WORK ITEM: Say how many lines in the entries below have the word "exciting" in them, giving only the number.

PROVIDED ENTRIES:
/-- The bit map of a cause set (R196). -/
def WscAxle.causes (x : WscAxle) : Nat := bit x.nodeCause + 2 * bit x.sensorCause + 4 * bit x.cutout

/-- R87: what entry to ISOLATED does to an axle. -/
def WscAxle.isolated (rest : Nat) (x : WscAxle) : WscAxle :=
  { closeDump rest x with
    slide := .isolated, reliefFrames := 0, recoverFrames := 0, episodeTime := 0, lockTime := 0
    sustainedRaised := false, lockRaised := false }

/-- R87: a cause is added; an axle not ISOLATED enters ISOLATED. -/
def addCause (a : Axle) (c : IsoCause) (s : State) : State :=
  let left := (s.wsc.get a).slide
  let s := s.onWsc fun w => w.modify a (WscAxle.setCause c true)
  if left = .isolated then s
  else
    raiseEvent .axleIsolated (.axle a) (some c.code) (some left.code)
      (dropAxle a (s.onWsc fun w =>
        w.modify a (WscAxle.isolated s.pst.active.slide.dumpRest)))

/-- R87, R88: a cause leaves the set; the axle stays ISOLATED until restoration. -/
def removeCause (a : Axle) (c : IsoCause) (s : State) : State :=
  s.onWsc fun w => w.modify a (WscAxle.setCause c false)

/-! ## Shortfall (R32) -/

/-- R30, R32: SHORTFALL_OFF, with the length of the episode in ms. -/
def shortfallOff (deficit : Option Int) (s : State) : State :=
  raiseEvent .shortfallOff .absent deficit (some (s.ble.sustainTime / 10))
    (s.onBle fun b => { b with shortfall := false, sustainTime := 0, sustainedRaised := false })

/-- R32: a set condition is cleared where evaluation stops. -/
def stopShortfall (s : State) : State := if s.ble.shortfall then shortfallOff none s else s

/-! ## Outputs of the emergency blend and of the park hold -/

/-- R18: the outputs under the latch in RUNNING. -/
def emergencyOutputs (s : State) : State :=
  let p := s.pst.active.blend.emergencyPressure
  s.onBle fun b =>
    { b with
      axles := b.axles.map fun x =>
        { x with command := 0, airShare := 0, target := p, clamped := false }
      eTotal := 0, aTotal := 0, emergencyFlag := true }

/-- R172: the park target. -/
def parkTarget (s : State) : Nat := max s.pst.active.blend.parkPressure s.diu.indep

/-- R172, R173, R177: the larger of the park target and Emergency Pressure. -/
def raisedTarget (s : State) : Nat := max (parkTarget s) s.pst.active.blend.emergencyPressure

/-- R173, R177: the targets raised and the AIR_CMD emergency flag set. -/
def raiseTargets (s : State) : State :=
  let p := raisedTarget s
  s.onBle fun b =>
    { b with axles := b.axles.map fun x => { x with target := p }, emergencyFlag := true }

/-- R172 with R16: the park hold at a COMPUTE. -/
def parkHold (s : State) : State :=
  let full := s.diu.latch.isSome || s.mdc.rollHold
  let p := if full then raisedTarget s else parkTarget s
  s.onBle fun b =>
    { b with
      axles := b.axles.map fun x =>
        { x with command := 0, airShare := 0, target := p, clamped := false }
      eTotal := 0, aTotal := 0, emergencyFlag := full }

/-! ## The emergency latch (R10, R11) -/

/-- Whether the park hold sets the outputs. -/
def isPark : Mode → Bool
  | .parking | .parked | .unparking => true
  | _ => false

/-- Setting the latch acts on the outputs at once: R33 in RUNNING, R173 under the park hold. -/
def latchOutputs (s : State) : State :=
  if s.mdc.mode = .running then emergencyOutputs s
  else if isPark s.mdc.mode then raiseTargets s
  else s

* * *

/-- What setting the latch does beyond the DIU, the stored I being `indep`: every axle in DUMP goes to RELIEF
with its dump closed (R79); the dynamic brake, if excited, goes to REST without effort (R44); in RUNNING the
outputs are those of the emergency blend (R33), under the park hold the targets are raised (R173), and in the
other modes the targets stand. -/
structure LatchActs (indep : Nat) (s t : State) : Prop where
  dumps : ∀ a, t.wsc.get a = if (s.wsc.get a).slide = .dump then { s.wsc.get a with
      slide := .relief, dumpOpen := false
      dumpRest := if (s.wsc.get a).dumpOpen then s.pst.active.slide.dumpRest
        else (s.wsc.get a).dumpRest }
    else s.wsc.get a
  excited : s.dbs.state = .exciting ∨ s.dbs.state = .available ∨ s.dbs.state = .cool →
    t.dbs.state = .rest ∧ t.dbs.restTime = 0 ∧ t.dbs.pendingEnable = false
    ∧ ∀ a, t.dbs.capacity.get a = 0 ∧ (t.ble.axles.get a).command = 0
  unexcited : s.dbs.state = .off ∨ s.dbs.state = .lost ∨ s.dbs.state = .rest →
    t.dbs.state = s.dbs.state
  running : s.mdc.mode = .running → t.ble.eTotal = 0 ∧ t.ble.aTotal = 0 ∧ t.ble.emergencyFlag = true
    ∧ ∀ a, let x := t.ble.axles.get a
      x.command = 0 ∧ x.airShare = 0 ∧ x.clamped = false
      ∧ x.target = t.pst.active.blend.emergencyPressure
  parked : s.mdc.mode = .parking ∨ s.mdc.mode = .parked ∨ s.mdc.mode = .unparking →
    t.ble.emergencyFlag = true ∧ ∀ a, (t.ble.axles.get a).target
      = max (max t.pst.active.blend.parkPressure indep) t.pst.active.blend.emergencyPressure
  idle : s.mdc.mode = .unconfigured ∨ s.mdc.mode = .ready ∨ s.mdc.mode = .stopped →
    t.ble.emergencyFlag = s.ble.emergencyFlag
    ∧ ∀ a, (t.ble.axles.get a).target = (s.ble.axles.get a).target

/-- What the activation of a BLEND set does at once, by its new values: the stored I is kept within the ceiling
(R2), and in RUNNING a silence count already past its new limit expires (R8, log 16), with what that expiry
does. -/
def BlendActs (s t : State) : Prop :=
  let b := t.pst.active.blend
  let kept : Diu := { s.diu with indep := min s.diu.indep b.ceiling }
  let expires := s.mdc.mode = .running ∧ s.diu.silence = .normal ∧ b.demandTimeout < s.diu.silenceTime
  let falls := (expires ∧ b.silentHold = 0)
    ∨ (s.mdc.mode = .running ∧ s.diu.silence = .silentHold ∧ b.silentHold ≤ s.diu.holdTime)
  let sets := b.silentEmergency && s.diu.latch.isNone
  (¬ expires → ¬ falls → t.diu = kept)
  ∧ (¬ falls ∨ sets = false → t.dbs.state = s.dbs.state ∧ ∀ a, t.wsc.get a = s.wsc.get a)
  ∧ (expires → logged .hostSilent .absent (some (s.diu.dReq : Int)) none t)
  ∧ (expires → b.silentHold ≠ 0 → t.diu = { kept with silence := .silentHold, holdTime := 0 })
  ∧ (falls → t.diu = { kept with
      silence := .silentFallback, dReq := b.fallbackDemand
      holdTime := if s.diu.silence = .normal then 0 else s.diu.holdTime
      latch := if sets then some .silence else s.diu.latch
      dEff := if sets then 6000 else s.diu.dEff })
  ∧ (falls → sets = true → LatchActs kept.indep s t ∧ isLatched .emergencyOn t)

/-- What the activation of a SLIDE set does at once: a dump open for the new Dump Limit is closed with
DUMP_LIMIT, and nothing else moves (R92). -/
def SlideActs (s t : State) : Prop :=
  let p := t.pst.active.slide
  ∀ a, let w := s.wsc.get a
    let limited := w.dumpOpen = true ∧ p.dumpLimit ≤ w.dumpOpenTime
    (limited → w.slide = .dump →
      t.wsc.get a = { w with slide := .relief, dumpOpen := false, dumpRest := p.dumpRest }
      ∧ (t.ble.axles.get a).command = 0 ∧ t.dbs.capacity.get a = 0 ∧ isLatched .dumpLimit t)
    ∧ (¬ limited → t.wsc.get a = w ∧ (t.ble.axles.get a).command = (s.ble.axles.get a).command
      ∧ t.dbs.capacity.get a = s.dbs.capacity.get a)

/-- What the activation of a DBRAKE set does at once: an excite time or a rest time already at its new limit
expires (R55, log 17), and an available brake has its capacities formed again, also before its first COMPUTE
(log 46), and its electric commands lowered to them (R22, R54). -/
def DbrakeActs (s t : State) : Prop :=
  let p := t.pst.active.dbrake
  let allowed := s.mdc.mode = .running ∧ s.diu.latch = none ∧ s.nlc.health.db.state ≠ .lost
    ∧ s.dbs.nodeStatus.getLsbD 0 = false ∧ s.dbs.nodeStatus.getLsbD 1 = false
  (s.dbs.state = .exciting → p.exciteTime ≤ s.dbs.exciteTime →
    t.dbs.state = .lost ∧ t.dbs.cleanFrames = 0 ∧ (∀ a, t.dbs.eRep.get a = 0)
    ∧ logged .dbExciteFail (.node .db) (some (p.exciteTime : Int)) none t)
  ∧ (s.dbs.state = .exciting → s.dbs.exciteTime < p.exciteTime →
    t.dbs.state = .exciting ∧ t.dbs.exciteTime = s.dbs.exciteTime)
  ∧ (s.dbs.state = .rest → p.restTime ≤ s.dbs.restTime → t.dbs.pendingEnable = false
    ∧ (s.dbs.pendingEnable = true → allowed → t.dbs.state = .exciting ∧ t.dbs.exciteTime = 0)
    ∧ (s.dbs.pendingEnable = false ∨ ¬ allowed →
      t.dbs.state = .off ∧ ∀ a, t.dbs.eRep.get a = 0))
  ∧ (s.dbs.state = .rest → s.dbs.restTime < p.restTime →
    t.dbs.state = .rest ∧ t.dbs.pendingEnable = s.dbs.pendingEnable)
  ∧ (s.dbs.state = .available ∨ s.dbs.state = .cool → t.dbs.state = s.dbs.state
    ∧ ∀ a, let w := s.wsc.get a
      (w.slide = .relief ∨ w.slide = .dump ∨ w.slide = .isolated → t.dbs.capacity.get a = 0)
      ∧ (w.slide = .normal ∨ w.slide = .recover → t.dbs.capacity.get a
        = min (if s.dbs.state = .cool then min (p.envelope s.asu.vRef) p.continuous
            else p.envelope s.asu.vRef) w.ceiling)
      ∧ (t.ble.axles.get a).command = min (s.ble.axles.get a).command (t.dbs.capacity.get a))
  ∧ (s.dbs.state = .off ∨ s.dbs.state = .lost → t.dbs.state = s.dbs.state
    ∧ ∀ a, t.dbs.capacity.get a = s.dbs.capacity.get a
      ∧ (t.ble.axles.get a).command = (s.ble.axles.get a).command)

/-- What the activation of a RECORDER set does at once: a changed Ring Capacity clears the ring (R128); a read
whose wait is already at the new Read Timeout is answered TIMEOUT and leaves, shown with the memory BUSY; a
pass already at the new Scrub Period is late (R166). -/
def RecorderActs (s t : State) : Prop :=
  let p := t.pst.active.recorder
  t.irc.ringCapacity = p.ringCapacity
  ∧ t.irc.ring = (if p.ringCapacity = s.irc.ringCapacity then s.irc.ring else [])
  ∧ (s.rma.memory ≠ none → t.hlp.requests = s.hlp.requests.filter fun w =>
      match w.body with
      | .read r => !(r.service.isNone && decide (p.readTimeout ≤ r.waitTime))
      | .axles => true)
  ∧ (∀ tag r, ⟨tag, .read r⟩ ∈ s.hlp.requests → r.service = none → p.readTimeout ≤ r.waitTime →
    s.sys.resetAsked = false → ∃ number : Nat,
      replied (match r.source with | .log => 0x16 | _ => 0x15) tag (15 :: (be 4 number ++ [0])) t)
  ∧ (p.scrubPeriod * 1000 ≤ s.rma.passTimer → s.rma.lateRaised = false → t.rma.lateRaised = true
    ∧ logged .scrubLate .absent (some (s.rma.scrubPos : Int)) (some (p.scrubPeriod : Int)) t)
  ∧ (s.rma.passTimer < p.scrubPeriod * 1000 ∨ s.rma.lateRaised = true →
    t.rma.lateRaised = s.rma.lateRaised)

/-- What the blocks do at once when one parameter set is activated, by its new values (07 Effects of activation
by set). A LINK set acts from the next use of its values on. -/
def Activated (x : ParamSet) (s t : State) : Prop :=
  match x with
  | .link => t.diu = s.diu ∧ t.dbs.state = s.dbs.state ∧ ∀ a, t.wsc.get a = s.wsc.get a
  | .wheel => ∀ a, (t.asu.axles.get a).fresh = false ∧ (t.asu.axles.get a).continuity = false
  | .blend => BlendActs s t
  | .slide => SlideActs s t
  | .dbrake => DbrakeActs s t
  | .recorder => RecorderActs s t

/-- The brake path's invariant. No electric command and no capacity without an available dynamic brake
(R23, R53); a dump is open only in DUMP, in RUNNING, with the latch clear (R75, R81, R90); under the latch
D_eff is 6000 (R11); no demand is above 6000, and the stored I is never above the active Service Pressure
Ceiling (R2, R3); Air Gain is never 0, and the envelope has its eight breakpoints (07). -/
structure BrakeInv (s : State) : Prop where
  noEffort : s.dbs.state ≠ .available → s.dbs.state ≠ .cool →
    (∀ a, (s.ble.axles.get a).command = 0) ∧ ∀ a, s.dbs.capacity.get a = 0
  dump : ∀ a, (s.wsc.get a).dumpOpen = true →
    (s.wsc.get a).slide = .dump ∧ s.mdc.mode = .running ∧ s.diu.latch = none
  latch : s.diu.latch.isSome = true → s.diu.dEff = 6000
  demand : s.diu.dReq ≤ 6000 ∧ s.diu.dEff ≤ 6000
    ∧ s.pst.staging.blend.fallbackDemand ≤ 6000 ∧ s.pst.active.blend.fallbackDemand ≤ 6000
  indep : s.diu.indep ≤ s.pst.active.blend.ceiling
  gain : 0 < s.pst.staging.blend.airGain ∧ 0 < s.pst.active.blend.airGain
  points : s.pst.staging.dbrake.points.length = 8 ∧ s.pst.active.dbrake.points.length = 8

RESPONSE AREA: 5